#### EXERCISE INSTRUCTIONS:
Using the data that follows, return exactly the lines from the one that contains "0x31 | .clearFault => 0x32" through the one that contains "def RequestKind.all : List", ends included.

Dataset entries
------------
-- ==== Sys2Proof/Machine/Serve.lean ====
section
/-! DEFINITION. The request kinds and the taking of a request frame: its length is checked against Table 10-3, its fields
are read in the order of R196, and the owning block carries it out (R187). -/

namespace Sys2Proof.Machine

/-- The defined request kinds (Table 10-3). -/
inductive RequestKind where
  | ident | status | time | setReports | clearFlags | restart | start | stop | setMode | resume
  | setDetect | setScan | setChannel | survey | readChannels | ranking
  | declareBeacon | forget | readTracker | setTracking
  | setRules | readRules | armTemplate | dropTemplate
  | book | cancel | seriesOpen | seriesClose | setLanes | readBookings
  | setEscalation | readFault | clearFault
  deriving DecidableEq, Repr

/-- The KIND byte of a request kind (Table 10-3). -/
def RequestKind.code : RequestKind → Byte
  | .ident => 0x01 | .status => 0x02 | .time => 0x03 | .setReports => 0x04 | .clearFlags => 0x05 | .restart => 0x06
  | .start => 0x08 | .stop => 0x09 | .setMode => 0x0A | .resume => 0x0B
  | .setDetect => 0x10 | .setScan => 0x11 | .setChannel => 0x12 | .survey => 0x13 | .readChannels => 0x14
  | .ranking => 0x15
  | .declareBeacon => 0x18 | .forget => 0x19 | .readTracker => 0x1A | .setTracking => 0x1B
  | .setRules => 0x20 | .readRules => 0x21 | .armTemplate => 0x22 | .dropTemplate => 0x23
  | .book => 0x28 | .cancel => 0x29 | .seriesOpen => 0x2A | .seriesClose => 0x2B | .setLanes => 0x2C
  | .readBookings => 0x2D
  | .setEscalation => 0x30 | .readFault => 0x31 | .clearFault => 0x32

/-- Every request kind, in the order of Table 10-3. -/
def RequestKind.all : List RequestKind :=
  [.ident, .status, .time, .setReports, .clearFlags, .restart, .start, .stop, .setMode, .resume,
   .setDetect, .setScan, .setChannel, .survey, .readChannels, .ranking,
   .declareBeacon, .forget, .readTracker, .setTracking,
   .setRules, .readRules, .armTemplate, .dropTemplate,
   .book, .cancel, .seriesOpen, .seriesClose, .setLanes, .readBookings,
   .setEscalation, .readFault, .clearFault]

/-- The request kind that a KIND byte names, if any (R186, check 3). -/
def RequestKind.ofByte (b : Byte) : Option RequestKind := RequestKind.all.find? (fun k => decide (k.code = b))

/-! ### The bytes of SET_SCAN and SET_RULES -/

/-- The fields of SET_SCAN after its count byte, when the length agrees with the count (R36, R187). -/
def serveSetScan (count : Byte) (rest : List Byte) (s : State) : Answer :=
  if rest.length = count.toNat + 7 then
    match rest.drop count.toNat with
    | [i, o0, o1, f0, f1, m0, m1] =>
      requestSetScan (rest.take count.toNat) i (half o0 o1) (half f0 f1) (half m0 m1) s
    | _ => refuse stBadLength s
  else refuse stBadLength s

/-- Bytes three at a time as rules; bytes left over are no rule. -/
def ruleTriples : List Byte → List RuleBytes
  | p :: i :: a :: rest => { predicate := p, invert := i, action := a } :: ruleTriples rest
  | [] => []
  | [_] => []
  | [_, _] => []

/-- The fields of SET_RULES after its count byte, when the length agrees with the count (R114, R187). -/
def serveSetRules (count : Byte) (rest : List Byte) (s : State) : Answer :=
  if rest.length = 3 * count.toNat + 2 then
    match rest.drop (3 * count.toNat) with
    | [t0, t1] => requestSetRules (ruleTriples (rest.take (3 * count.toNat))) (half t0 t1) s
    | _ => refuse stBadLength s
  else refuse stBadLength s

/-! ### A request handed to its block (R187) -/

/-- A taken request: a payload length that the kind does not allow is answered BAD_LENGTH and reaches no block; any other
is carried out by the owning block (R187). -/
def serveKind (k : RequestKind) (payload : List Byte) (s : State) : Answer :=
  match k, payload with
  | .ident, [] => requestIdent s
  | .status, [] => requestStatus s
  | .time, [] => requestTime s
  | .setReports, [e] => requestSetReports e s
  | .clearFlags, [f, c] => requestClearFlags f c s
  | .restart, [k] => requestRestart k s
  | .start, [m] => requestStart m s
  | .stop, [] => requestStop s
  | .setMode, [m] => requestSetMode m s
  | .resume, [] => requestResume s
  | .setDetect, [th, st, t0, t1, g0, g1] => requestSetDetect th st (half t0 t1) (half g0 g1) s
  | .setScan, count :: rest => serveSetScan count rest s
  | .setChannel, [c] => requestSetChannel c s
  | .survey, [c, d0, d1] => requestSurvey c (half d0 d1) s
  | .readChannels, [] => requestReadChannels s
  | .ranking, [] => requestRanking s
  | .declareBeacon, [c, i0, i1, a0, a1] => requestDeclareBeacon c (half i0 i1) (half a0 a1) s
  | .forget, [id] => requestForget id s
  | .readTracker, [id] => requestReadTracker id s
  | .setTracking, [g0, g1, b0, b1, r, c0, c1, l, m] =>
    requestSetTracking (half g0 g1) (half b0 b1) r (half c0 c1) l m s
  | .setRules, count :: rest => serveSetRules count rest s
  | .readRules, [] => requestReadRules s
  | .armTemplate, [] => requestArmTemplate none s
  | .armTemplate, [m0, m1] => requestArmTemplate (some (half m0 m1)) s
  | .dropTemplate, [] => requestDropTemplate s
  | .book, [l, t, l0, l1, e0, e1, d0, d1] => requestBook l t (half l0 l1) (half e0 e1) (half d0 d1) s
  | .cancel, [l, t] => requestCancel l t s
  | .seriesOpen, [l, t, p0, p1, l0, l1, j0, j1] => requestSeriesOpen l t (half p0 p1) (half l0 l1) (half j0 j1) s
  | .seriesClose, [l, t] => requestSeriesClose l t s
  | .setLanes, [a, b] => requestSetLanes a b s
  | .readBookings, [p] => requestReadBookings p s
  | .setEscalation, [t, p] => requestSetEscalation t p s
  | .readFault, [] => requestReadFault s
  | .clearFault, [] => requestClearFault s
  | _, _ => refuse stBadLength s

/-- The reply to a frame: its kind plus 0x80, its ticket, and a payload (R188). -/
def replyFrame (f : Frame) (payload : List Byte) : Frame :=
  { kind := f.kind + 0x80#8, ticket := f.ticket, payload := payload }

/-- A REJECT: the status and the received KIND, with the received TICKET (R186, R188). -/
def rejectFrame (f : Frame) (status : Byte) : Frame :=
  { kind := 0xFF#8, ticket := f.ticket, payload := [status, f.kind] }

/-- What the owning block does with a taken frame, and its reply's payload. The inbox holds only frames of defined
kinds (R186). -/
def serve (f : Frame) (s : State) : Answer :=
  match RequestKind.ofByte f.kind with
  | some k => serveKind k f.payload s
  | none => refuse stBadLength s

end Sys2Proof.Machine
end

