-- ==== Sys2Proof/Machine/Dispatch.lean ====
section
/-! DEFINITION. The dispatch: one arm per command, each one direct call of its meaning. -/

namespace Sys2Proof.Machine

/-- What a command does to everything but the queue of waiting commands. -/
def exec (i : Instr) (s : State) : Host.Outcome State Fault Refusal :=
  match i with
  | .ident ticket => Sys2Proof.Machine.execIdent ticket s
  | .status ticket => Sys2Proof.Machine.execStatus ticket s
  | .time ticket => Sys2Proof.Machine.execTime ticket s
  | .setReports ticket enables => Sys2Proof.Machine.execSetReports ticket enables s
  | .clearFlags ticket flags count => Sys2Proof.Machine.execClearFlags ticket flags count s
  | .restart ticket kind => Sys2Proof.Machine.execRestart ticket kind s
  | .start ticket mode => Sys2Proof.Machine.execStart ticket mode s
  | .stop ticket => Sys2Proof.Machine.execStop ticket s
  | .setMode ticket mode => Sys2Proof.Machine.execSetMode ticket mode s
  | .resume ticket => Sys2Proof.Machine.execResume ticket s
  | .setDetect ticket threshold structured tail mergeGap => Sys2Proof.Machine.execSetDetect ticket threshold structured tail mergeGap s
  | .setScan ticket count channels interleave operating offChannel margin => Sys2Proof.Machine.execSetScan ticket count channels interleave operating offChannel margin s
  | .setChannel ticket channel => Sys2Proof.Machine.execSetChannel ticket channel s
  | .survey ticket channel duration => Sys2Proof.Machine.execSurvey ticket channel duration s
  | .readChannels ticket => Sys2Proof.Machine.execReadChannels ticket s
  | .ranking ticket => Sys2Proof.Machine.execRanking ticket s
  | .declareBeacon ticket channel interval airtime => Sys2Proof.Machine.execDeclareBeacon ticket channel interval airtime s
  | .forget ticket id => Sys2Proof.Machine.execForget ticket id s
  | .readTracker ticket id => Sys2Proof.Machine.execReadTracker ticket id s
  | .setTracking ticket guardBase beaconGuard rate guardCap lockRun missLimit => Sys2Proof.Machine.execSetTracking ticket guardBase beaconGuard rate guardCap lockRun missLimit s
  | .setRules ticket count rules threshold => Sys2Proof.Machine.execSetRules ticket count rules threshold s
  | .readRules ticket => Sys2Proof.Machine.execReadRules ticket s
  | .armTemplate ticket margin => Sys2Proof.Machine.execArmTemplate ticket margin s
  | .dropTemplate ticket => Sys2Proof.Machine.execDropTemplate ticket s
  | .book ticket lane tag length earliest deadline => Sys2Proof.Machine.execBook ticket lane tag length earliest deadline s
  | .cancel ticket lane tag => Sys2Proof.Machine.execCancel ticket lane tag s
  | .seriesOpen ticket lane tag period length slide => Sys2Proof.Machine.execSeriesOpen ticket lane tag period length slide s
  | .seriesClose ticket lane tag => Sys2Proof.Machine.execSeriesClose ticket lane tag s
  | .setLanes ticket reserveA reserveB => Sys2Proof.Machine.execSetLanes ticket reserveA reserveB s
  | .readBookings ticket part => Sys2Proof.Machine.execReadBookings ticket part s
  | .setEscalation ticket threshold policy => Sys2Proof.Machine.execSetEscalation ticket threshold policy s
  | .readFault ticket => Sys2Proof.Machine.execReadFault ticket s
  | .clearFault ticket => Sys2Proof.Machine.execClearFault ticket s
  | .characterReceived data stopHigh => Sys2Proof.Machine.execCharacterReceived data stopHigh s
  | .frameComplete => Sys2Proof.Machine.execFrameComplete s
  | .frameTimeout => Sys2Proof.Machine.execFrameTimeout s
  | .rxdLowTimeout => Sys2Proof.Machine.execRxdLowTimeout s
  | .rxdBreak => Sys2Proof.Machine.execRxdBreak s
  | .frameTransmitted => Sys2Proof.Machine.execFrameTransmitted s
  | .resetNLow => Sys2Proof.Machine.execResetNLow s
  | .powerUp => Sys2Proof.Machine.execPowerUp s
  | .leaveReset rxdHigh txonHigh => Sys2Proof.Machine.execLeaveReset rxdHigh txonHigh s
  | .txonRise => Sys2Proof.Machine.execTxonRise s
  | .txonFall => Sys2Proof.Machine.execTxonFall s
  | .blankingEnd => Sys2Proof.Machine.execBlankingEnd s
  | .settlingEnd => Sys2Proof.Machine.execSettlingEnd s
  | .energyReading level preamble => Sys2Proof.Machine.execEnergyReading level preamble s
  | .longBurstCut => Sys2Proof.Machine.execLongBurstCut s
  | .gapEndRelease => Sys2Proof.Machine.execGapEndRelease s
  | .spanLimitRelease => Sys2Proof.Machine.execSpanLimitRelease s
  | .scoreDrain => Sys2Proof.Machine.execScoreDrain s
  | .dwellEnd => Sys2Proof.Machine.execDwellEnd s
  | .observedSinceAdvance => Sys2Proof.Machine.execObservedSinceAdvance s
  | .riseTest id => Sys2Proof.Machine.execRiseTest id s
  | .candidateExpiry id => Sys2Proof.Machine.execCandidateExpiry id s
  | .trackerAgeLimit id => Sys2Proof.Machine.execTrackerAgeLimit id s
  | .dormantAgeLimit id => Sys2Proof.Machine.execDormantAgeLimit id s
  | .guardStep id => Sys2Proof.Machine.execGuardStep id s
  | .windowEdge => Sys2Proof.Machine.execWindowEdge s
  | .templateAnchorAdvance => Sys2Proof.Machine.execTemplateAnchorAdvance s
  | .commitPoint => Sys2Proof.Machine.execCommitPoint s
  | .windowStart => Sys2Proof.Machine.execWindowStart s
  | .windowEnd => Sys2Proof.Machine.execWindowEnd s
  | .seriesRetry => Sys2Proof.Machine.execSeriesRetry s
  | .rxdReturnsHigh => Sys2Proof.Machine.execRxdReturnsHigh s

end Sys2Proof.Machine
end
------------
#### ANSWER TO THIS TASK:
  | .setEscalation => 0x30 | .readFault => 0x31 | .clearFault => 0x32

/-- Every request kind, in the order of Table 10-3. -/
def RequestKind.all : List RequestKind :=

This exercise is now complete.